ベクトルの西江氏とシナジーマーケティングの谷井氏の共著「実践 インバウンドマーケティング」を読んだ。



インバウンドマーケティングといえば、アメリカで2006年に創業したハブスポット社のブライアン・ハリガンとダーメッシュ・シャアが提唱したマーケティング手法。

提唱者の二人によれば、インバウンドマーケティングの定義は次のようになる。

インバウンドマーケティングとは、見込み客に有益なコンテンツをネット上で提供することで、検索結果やソーシャルメディア上で自社を「見つけられ」やすくし、自社のサイトへ来てもらいやすくするというマーケティングコンセプト。

見込み客が自ら行動して「見つける」ところがポイントであるが、テレビCMと違うのは、同じ見つけられると言っても一方的に侵入してくるものではない点、圧倒的にコストがかからない点にある。

インバウンドマーケティングではあくまで見込み客が自発的に行動すること、見込み客の発見から最終アクションまでネット上で完結できること、そんなところだろうか。

本書「実践 インバウンドマーケティング」の話に戻ろう。

著者の西江氏は戦略PRのプロ、谷井氏はCRMのプロ。マーケティング領域ではまったく専門が違う二人ではあるが、ともにインバウンドマーケティングに興味を示し意気投合したことから本書は生まれたということだ。

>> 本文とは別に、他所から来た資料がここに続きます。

/-- Workers of a list enter SAFE (R404): RUNNING and STALLED ones, with the pins of a mask at their safe levels. -/
def State.workersSafeIn (s : State) (l : List (Fin 32)) (pins : Nat) : State :=
  let drive := s.val 0x5100 0x25 &&& pins
  let s1 := l.foldl (fun (t : State) n =>
    let w := t.worker n
    if w.st = 1 || w.st = 2 then (t.setWorker n { w with st := 3, reason := 0 }).disarm (.workerStall n) else t) s
  ({ s1 with wu := { s1.wu with
      pinDir := bitsWithout s1.wu.pinDir pins ||| drive
      pinLevel := bitsWithout s1.wu.pinLevel drive ||| (s1.val 0x5100 0x26 &&& drive) } } : State).syncPins

/-- The safe state begins for every worker and pin. -/
def State.workersSafe (s : State) : State := s.workersSafeIn (List.finRange 32) 0xFFFFFFFF

/-! ### The worker window (R399, R401, R407) -/

/-- Store program words. -/
def State.storeProg (s : State) (n : Fin 32) (bank addr : Nat) (l : List Nat) : State :=
  { s with wu := { s.wu with prog := l.zipIdx.foldl (fun acc p =>
      let k := 64 * n.val + 32 * bank + addr + p.2
      if p.1 = 0 then adel acc k else aput acc k p.1) s.wu.prog } }

/-- A write of program words (R399). -/
def State.bankWrite (s : State) (n : Fin 32) (bank addr : Nat) (l : List Nat) : State × Result :=
  let pendingNames := match (s.group (0x5020 + n.val)).pending with
    | some set => s.setValue set (0x5000 + n.val) 1 == bank
    | none => false
  if s.wcfg n 1 = bank then (s, .inUse)
  else if pendingNames then (s, .stagedPending)
  else if !l.all instrOk then (s, .range)
  else ((s.storeProg n bank addr l).noteSave, .ok)

/-- Words for the TX FIFO: all or none (R401). -/
def State.txWrite (s : State) (n : Fin 32) (l : List Nat) : State × Result :=
  if s.txRoom n < l.length then (s, .busyRetry)
  else (s.setWorker n ((s.worker n).addTx s.nowTick l), .ok)

/-- CAP_POP of the worker window (R407). -/
def State.workerCapPop (s : State) (v : Nat) : State × Result :=
  s.popCaptures (Fin.ofNat 64 (32 + v % 32)) (bitField v 12 8)

/-- A write of the worker window (R407). -/
def State.workerWrite (s : State) (offset : Nat) (bytes : List Byte) : State × Result :=
  let rel := offset % 0x10000000
  let n : Fin 32 := Fin.ofNat 32 (rel / 0x1000)
  let p := rel % 0x1000
  let len := bytes.length
  let fits := rel % 4 = 0 && len % 4 = 0 && len != 0
  let word (k : Nat → State × Result) : State × Result := if fits && len = 4 then k (leNat bytes) else (s, .typeLength)
  if 0x32100 ≤ rel then (s, .noTarget)
  else if rel < 0x20000 then
    if p < 0x100 then
      (if fits && p % 0x80 + len ≤ 0x80 then s.bankWrite n (p / 0x80) (p % 0x80 / 4) (wordsOf bytes) else (s, .typeLength))
    else if p = 0x100 then (if fits && len ≤ 64 then s.txWrite n (wordsOf bytes) else (s, .typeLength))
    else if p < 0x11C then (s, .readOnly)
    else (s, .typeLength)
  else if rel = 0x20000 then word s.startMask
  else if rel = 0x20004 then word s.restartMask
  else if rel = 0x20008 then word s.stopMask
  else if rel < 0x20020 then (if rel < 0x2000C then (s, .typeLength) else (s, .readOnly))
  else if 0x30000 ≤ rel && rel < 0x32080 then (s, .readOnly)
  else if rel = 0x32080 then word s.workerCapPop
  else (s, .typeLength)

/-- BANK_WRITE (R399). -/
def execBankWrite (rq : Requester) (n : Fin 32) (bank : Fin 2) (addr : Fin 32) (words : List (BitVec 32)) (s : State) : Outc :=
  let offset := 0x20000000 + 0x1000 * n.val + 0x80 * bank.val + 4 * addr.val
  let bytes := (words.map fun w => leBytes 4 w.toNat).flatten
  done (s.hwWrite rq offset bytes fun t => t.workerWrite offset bytes)

/-- TX_FIFO_WRITE (R401). -/
def execTxFifoWrite (rq : Requester) (n : Fin 32) (words : List (BitVec 32)) (s : State) : Outc :=
  let offset := 0x20000100 + 0x1000 * n.val
  let bytes := (words.map fun w => leBytes 4 w.toNat).flatten
  done (s.hwWrite rq offset bytes fun t => t.workerWrite offset bytes)

/-- A read of the RX FIFO pops its words: all or none; never while a flow takes them (R401). -/
def State.rxRead (s : State) (n : Fin 32) (k : Nat) : State × Result × List Byte :=
  let w := s.worker n
  if s.val (0x5040 + n.val) 2 != 0xFFFF then (s, .inUse, [])
  else if k = 0 || 16 < k then (s, .typeLength, [])
  else if (w.rxWords s.nowTick).length < k then (s, .busyRetry, [])
  else (s.setWorker n { w with rx := w.rx.drop k }, .ok, ((w.rx.take k).map fun x => leBytes 4 x.1).flatten)

/-- RX_FIFO_READ (R401). -/
def execRxFifoRead (rq : Requester) (n : Fin 32) (k : Nat) (s : State) : Outc :=
  done (s.hwRead rq (0x20000104 + 0x1000 * n.val) (4 * k) fun t => t.rxRead n k)

/-- STATUS_n (R407). -/
def State.workerStatus (s : State) (n : Fin 32) : Nat :=
  let w := s.worker n
  2 ^ 29 * w.st + 2 ^ 28 * s.wcfg n 1 + (if s.flipPending n then 2 ^ 27 else 0) + (if w.f then 2 ^ 26 else 0) +
    2 ^ 16 * w.pc + 2 ^ 8 * w.count + w.reason

/-- Record i of a capture queue by its slot (R230). -/
def State.capBytes (s : State) (pin : Fin 64) (slot : Nat) : List Byte :=
  let u := s.tu.caps[pin]
  match u.recs[(slot + 16 - u.read) % 16]? with
  | some r => captureBytes pin.val r
  | none => leBytes 16 (s.openBits slot 128)

/-- CAP_STATE_n: COUNT and READ_INDEX (R371). -/
def State.capState (s : State) (pin : Fin 64) : Nat := s.tu.caps[pin].recs.length + s.tu.caps[pin].read * 2 ^ 8

/-- A word of the worker window as read; none in a hole or in a write-only area. -/
def State.workerWord (s : State) (rel : Nat) : Option Nat :=
  let n : Fin 32 := Fin.ofNat 32 (rel / 0x1000)
  let p := rel % 0x1000
  if rel < 0x20000 then
    if p < 0x100 then some (s.progWord n (p / 0x80) (p % 0x80 / 4))
    else match p with
      | 0x108 => some ((s.worker n).tx.length + (s.worker n).rx.length * 2 ^ 8)
      | 0x10C => some (s.workerStatus n)
      | 0x110 => some (s.worker n).sr
      | 0x114 => some (s.worker n).cr
      | 0x118 => some ((s.worker n).clockCount s.nowTick)
      | _ => none
  else if rel = 0x2000C then
    some (((List.finRange 32).filter fun k => (s.worker k).st == 1 || (s.worker k).st == 2).foldl (fun acc k => acc + 2 ^ k.val) 0)
  else if 0x20010 ≤ rel && rel < 0x20020 then some (s.wu.flags[Fin.ofNat 4 (rel / 4)].now s.nowTick)
  else if 0x30000 ≤ rel && rel < 0x32000 then
    let pin : Fin 64 := Fin.ofNat 64 (32 + rel % 0x10000 / 256)
    some (leAt (s.capBytes pin (rel % 256 / 16)) (rel % 16) 4)
  else if 0x32000 ≤ rel && rel < 0x32080 then some (s.capState (Fin.ofNat 64 (32 + rel % 0x2000 / 4)))
  else none
/-- Delivered words for a worker's TX FIFO (R402). -/
def execWorkerDeliver (n : Fin 32) (payload : List Byte) (s : State) : Outc :=
  let k := payload.length / 4
  let l := (List.range k).map fun i => beAt payload (4 * i) 4
  done (if payload.length % 4 != 0 || k = 0 || 16 < k || s.txRoom n < k then s.bump (0x5060 + n.val) 8
  else s.setWorker n ((s.worker n).addTx s.nowTick l))

/-- WORKER_CAP_POP (R407). -/
def execWorkerCapPop (rq : Requester) (value : BitVec 32) (s : State) : Outc :=
  done (s.hwWrite rq 0x20032080 (leBytes 4 value.toNat) fun t => t.workerCapPop value.toNat)

/-- The consistency check of a set for PINS (R412). -/
def State.pinsSetOk (s : State) (set : List (Nat × Nat)) : Bool :=
  let v (j : Nat) : Nat := s.setValue set 0x5100 j
  (List.range 32).all (fun p =>
      let owned := v (p + 5) != 0xFF
      let safeDrive := (v 0x25).testBit p
      (!(owned || safeDrive) || v (p / 8 + 1) != 0) && (!safeDrive || owned)) &&
    (List.range 4).all (fun k => v (k + 1) == s.val 0x5100 (k + 1) || s.wu.pinDir / 2 ^ (8 * k) % 256 == 0)

/-- An accepted set for PINS: a pin whose owner changes becomes an input (R412). -/
def State.pinsApplied (s : State) (before : State) : State :=
  let changed := ((List.range 32).filter fun p => s.val 0x5100 (p + 5) != before.val 0x5100 (p + 5)).foldl
    (fun acc p => acc + 2 ^ p) 0
  ({ s with wu := { s.wu with pinDir := bitsWithout s.wu.pinDir changed } } : State).syncPins

/-- The consistency check of a set for CLUSTER_TICK_c (R396). -/
def State.tickSetOk (s : State) (c : Fin 4) (set : List (Nat × Nat)) : Bool :=
  s.setValue set (0x5110 + c.val) 3 < s.setValue set (0x5110 + c.val) 2

/-! ### Quadrature helpers (R403) -/

def State.helper (s : State) (h : Fin 16) : Helper := s.wu.helpers[h]

def State.setHelper (s : State) (h : Fin 16) (x : Helper) : State := { s with wu := { s.wu with helpers := s.wu.helpers.set h x } }

/-- An encoder error: counted, and HELPER_ERROR at most once a second. -/
def State.encoderError (s : State) (h : Fin 16) : State :=
  let s1 := s.bump (0x5120 + h.val) 0xA
  let x := s1.helper h
  let s2 := s1.setHelper h { x with errInterval := true }
  let quiet := match x.lastError with
    | some t => decide (s.uptime < t + secs 1)
    | none => false
  if quiet then s2
  else (s2.setHelper h { s2.helper h with lastError := some s.uptime }).raise (0x80 + h.val) 1 corrected
    (packArg [i16 h.val, i32 (s2.val (0x5120 + h.val) 0xA)])

/-- The count of an accepted transition: +1 when A leads B. -/
def quadStep (onA a b : Bool) : Int := if onA then (if a != b then 1 else -1) else (if a == b then 1 else -1)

かくして本書のテーマは「戦略PR×インバウンドマーケティング×CRM」、日本版インバウンドマーケティングと言ってもいい。

戦略PRで作った土壌を作り、キーワード経由でWEBへやってきた見込み客をCRMで育てる。まさにインバウンドマーケティングを中心にお互いの得意な領域が補完し合える。まさに最強のタッグと言っても過言ではないだろう。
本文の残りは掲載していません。